The story wasn’t too bad, I didn’t mind it so much. :slight_smile: Although, there are quite a few characters and at times there either needed to be some kind of an introduction OR the intro came a little late.
If you want me to go through other chapters I can, just let me know.

Hope this helps,
Caliope-Checker :wink:


#8

Wicked. No worries at all. :wink: … Nah, I took corrections into account. It was still quite long.


#9

Thank you very much! :grinning: I’ll correct it when I get home. :smiley: I would appreciate it if you could check the other chapters, please.

I’ll set the skipping option so you don’t have to reread the chapter. :grin:


#10

Hello, I would like for my story to be checked.
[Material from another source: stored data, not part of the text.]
-- ==== Sys2Proof/Data/Infra.lean ====
section
/-! DEFINITION. The data of the interlock and hold stages (01), the clocks (15), the supplies and temperatures (16), the
field terminals (17). -/

namespace Sys2Proof.Machine

/-- The interlock's grant state (01 R29-R31, R624, R625). -/
inductive Grant where
  /-- No holder and no dead time running. -/
  | free
  /-- No holder; the resolution window of 1 µs runs for the request of this lane (R624). -/
  | window (l : LaneId)
  /-- Break-before-make after this lane's release (R31). -/
  | deadTime (releaser : LaneId)
  | held (l : LaneId)
deriving DecidableEq, Repr, Inhabited

/-- The interlock and what belongs to the shared section (01). -/
structure InterlockSt where
  grant : Grant := .free
  /-- DRIVE lines (R30). -/
  driveA : Bool := false
  driveB : Bool := false
  /-- Requests spent in a contest, until DRIVE is withdrawn (R625). -/
  spentA : Bool := false
  spentB : Bool := false
  /-- ARM lines and the claim inhibit of 50 µs after a lane's own release (12 R452). -/
  armA : Bool := false
  armB : Bool := false
  inhibitA : Bool := false
  inhibitB : Bool := false
  /-- The hold stages hold the outputs of the last driver (R31), and which lane that was. -/
  holding : Bool := false
  lastDriver : Option LaneId := none
  /-- Levels that the hold stages took at the last driver's release (R31): analogue outputs, safety switch gates. -/
  heldAo : List Int := []
  heldGates : List Bool := []
  /-- Why the last holder lost the grant (12 R454); none at the first grant. -/
  relCause : Option TakeCause := none
deriving DecidableEq, Repr, Inhabited

/-- Reference inputs (15 R540). -/
inductive RefIn where
  | refA
  | refB
deriving DecidableEq, Repr, Inhabited

/-- The other reference input. -/
def RefIn.other : RefIn → RefIn
  | .refA => .refB
  | .refB => .refA

/-- Why a reference input trips (15 R542), coded as CLK_REF.CAUSE. -/
inductive TripCause where
  | edge
  | period
  | freq
  | expect
deriving DecidableEq, Repr, Inhabited

/-- Why the PLL's stop window runs (15 R551, R554). -/
structure StopWin where
  input : RefIn
  /-- The input tripped inside the window: the restart is abandoned (R554). -/
  aborted : Bool := false
deriving DecidableEq, Repr, Inhabited

/-- REF_EXPECT of the Chart (R557). -/
inductive RefExpect where
  | any
  | off
  | mhz10
  | mhz25
deriving DecidableEq, Repr, Inhabited

/-- Clock section of the Chart (R557). -/
structure ClockChart where
  expectA : RefExpect := .any
  expectB : RefExpect := .any
  preferred : RefIn := .refA
  /-- s; 0 disables the return. -/
  revert : Nat := 600
deriving DecidableEq, Repr, Inhabited

/-- Clock state beyond page 0x04 (15). -/
structure ClockSt where
  /-- The stop window in progress (R551). -/
  stopWin : Option StopWin := none
  /-- The window in progress belongs to the start (R546), not to a coast. -/
  starting : Bool := false
  /-- A switch waits for 950 µs (R550), towards this input. -/
  switchTo : Option RefIn := none
  /-- The switch in progress, towards this input, and whether the old input has tripped (R549, R554). -/
  switching : Option (RefIn × Bool) := none
  /-- Relative frequency that the chronometer applies at the end of that switch, ppb, if it is known (R549, 09 R358). -/
  switchRel : Option Rat := none
  /-- Time of the last coast's trip and end on this lane's chronometer, ns, with whether it was valid (R466, R633). -/
  coastStart : Option (Rat × Bool) := none
  coastEnd : Option (Rat × Bool) := none
  /-- The input the PLL was locked to when the last coast began. -/
  coastFrom : Option RefIn := none
  /-- STAT.SINGLE_REF as last shown. -/
  single : Bool := false
  /-- This lane's coast overlapped with a coast of the other lane, not yet recorded (R466). -/
  dualCoast : Bool := false
deriving DecidableEq, Repr, Inhabited

/-- Supply inputs of a lane (16 R562), indexed as PWR_IN. -/
inductive Supply where
  | core
  | io
  | ana
deriving DecidableEq, Repr, Inhabited

/-- A threshold whose crossing or clearing is a step (16 R569, R577, R579). -/
inductive ThermThr where
  | req (k : Nat)
  | crit (k : Nat)
  | hot
  | cold
  /-- The window opens after 8 samples inside it since reset. -/
  | inside
  /-- Band boundary 85 °C or, with `upper`, 95 °C of TS3, TS9 or TS7. -/
  | band (k : Nat) (upper : Bool)
  /-- The first 8 samples of a band input. -/
  | bandStart (k : Nat)
deriving DecidableEq, Repr, Inhabited

/-- One temperature sensor (16 R567-R572). Temperatures in 0.1 °C. -/
structure SensorSt where
  /-- Last valid value and its time (ms of sampling time). -/
  last : Option (Int × Nat) := none
  /-- The last plausible value seen while in FAULT. -/
  recent : Int := 0
  implausible : Nat := 0
  plausible : Nat := 0
  /-- Time of entry into FAULT, ms of lane time. -/
  faultAt : Option Nat := none
  /-- Rate estimate, 0.1 °C per s, when two valid samples have been seen (R570). -/
  rate : Option Rat := none
  seen : Nat := 0
  /-- Crossing counters of REQ, CRIT, band 85 °C and band 95 °C (R569, R579). -/
  reqCnt : Nat := 0
  critCnt : Nat := 0
  b85Cnt : Nat := 0
  b95Cnt : Nat := 0
  b85 : Bool := false
  b95 : Bool := false
  /-- Highest value of the first 8 samples of a band input (R579); 9 once the band has been taken from them. -/
  bandMax : Int := 0
  bandSeen : Nat := 0
deriving DecidableEq, Repr, Inhabited

/-- Thermal section of the Chart (R581); temperatures in 0.1 °C, GRACE in 0.1 s. -/
structure ThermChart where
  req : List Int := [1000, 1000, 950, 900, 1050, 1050, 1050, 900, 900, 950, 950, 720]
  crit : List Int := [1150, 1150, 1100, 1000, 1200, 1200, 1200, 1050, 1050, 1100, 1100, 800]
  zoneOfs : List Int := [30, 30, 30, 30, 30]
  grace : Nat := 100
  thrTracks : Nat := 8
  rapRate : Nat := 100
deriving DecidableEq, Repr, Inhabited

/-- Supply and temperature state of a lane beyond page 0x05 (16). -/
structure PowerSt where
  /-- Sampling time since lane start, ms. -/
  clock : Nat := 0
  /-- No valid zone 0 sensor decides the MRAM window (R577). -/
  blind : Bool := false
  /-- The lane's own field rail is on (R564, R565). -/
  fieldRail : Bool := false
  sensors : List SensorSt := List.replicate 12 {}
  /-- Lane time of entry into REQUEST, ms (R573). -/
  reqAt : Option Nat := none
  /-- Counters of the MRAM window's crossings: hot, cold, and inside since reset (R577). -/
  hotCnt : Nat := 0
  coldCnt : Nat := 0
  insideCnt : Nat := 0
  hot : Bool := false
  cold : Bool := false
  opened : Bool := false
  /-- A CORE_IN departure, or an IO_IN departure that restarts the lane, to be reported at the next start (R564, R565). -/
  coreLost : Bool := false
  ioLost : Bool := false
  /-- Running mean of TS11 and powered time, ms, of THERM_LIFE (R580). -/
  lifeMean : Rat := 0
  poweredMs : Nat := 0
  /-- Held writes other than Logbook: newest snapshot, boot record (R578). -/
  heldSnapshot : Bool := false
  heldBootRec : Bool := false
deriving DecidableEq, Repr, Inhabited

/-- A safety output's own stage (17 R593). -/
structure SoStage where
  /-- Turned off by its stage after 10 ms in current limit. -/
  off : Bool := false
deriving DecidableEq, Repr, Inhabited

/-- Terminal monitor of an analogue input in one lane (17 R596). -/
structure TermMon where
  short : Bool := false
  reversed : Bool := false
  openWire : Bool := false
  openFails : Nat := 0
  openPasses : Nat := 0
deriving DecidableEq, Repr, Inhabited

/-- Source-pulse test of a safety or feedback channel (17 R597). -/
structure SrcTest where
  fails : Nat := 0
  passes : Nat := 0
  fault : Bool := false
deriving DecidableEq, Repr, Inhabited

end Sys2Proof.Machine
end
It’s titled Kotton Kandie.


#11

You’re a life saver thank you so much.
I’M PRETTY SURE episode 4 is full of bs.
With this specific system of choices, you won’t miss anything \o/.

Thank you agaiin.


#12

You’re very welcome, I’m glad you appreciate it. :wink:
I can absolutely do that! :smile:

For Chapter Two:

Benio: “I love you too, Mars!” - add a comma.
Rose: “Good morning, Cookie cheeks!” - add a comma.
Megan: “…was your start to the day?”
Megan: “I’m elated.” - this sounds weird, like you’ve used a thesaurus to use another word. I think saying “I’m glad” would be better here.
Benio: “Good morning, Megan!” - add a comma.
Rewounder: “You and me both, honey” - add a comma.
: “…I was distracted caz I was texting with Mars.” - Don’t write in text-speak with dialogue, it seems unprofessional. Only use it to represent a text message. Spell it ‘because’. If you really must use ‘coz’, then spell it 'cause with the apostrophe before it.
Rose: “I’m glad for you, imouto chan.” - add a comma.
Rose: “We’re fine, Blueberry, and you?” - add a comma.
Diana: "I’m EXCELLENT, Rose
Diana: “…he told me, they haven’t got much to finish.”
Rose: “No way, Cookie Cheeks, we’re only…” - add a comma.
Diana: “Oh, shut up, Benio…” - add two commas.
Diana: “We are adults, Benio.” - add a comma.
Benio: “Shut up, Ane chan.” - add a comma.
Megan: “…just talking with then.”
Megan: “…flower garden, which is close to the cafe.” - add a comma.
Ivy: “…and you are?”
Ivy: “…what do you think we should do while waiting for those two…”
Megan: “It’s fine…” - this is a poor response to ‘what should we do?’ Maybe something like this instead, “Let’s just stay here…”
Megan: “…the only thing missing are chairs~”
Grace: “…rejecting me 'cause you’re gay,…”
Ernesto: “Screw you, Grace, that doesn’t have anything to with…” - add a comma.
Ernesto: “And anyway, it’s none of your…” - no capital ‘I’ in ‘it’s’.
Megan: “See you, Ivy.” - add a comma.
Ivy: “Was my witless friend bugging you again?”
Ernesto: “…I can’t stand her anymore.”
Ivy: “…talk to her tomorrow afternoon.”
Megan: “What was all that about? It seemed like a dramatic teenage soap opera.”
Magan:Is he staring at me…” and “… $5 …”
Megan: “…It’s not as if you’re somebody…”
Ernesto: "…overreaction betrays you, don’t you think?
Ernesto: “… what’s your name, young lady?” - add a comma.
Megan: “Hold up… is it normal for you…”
Ernesto: “…didn’t expect you to come back today!..” and “I have realized that after just meeting you a short time ago.” and “…why is it different with her?”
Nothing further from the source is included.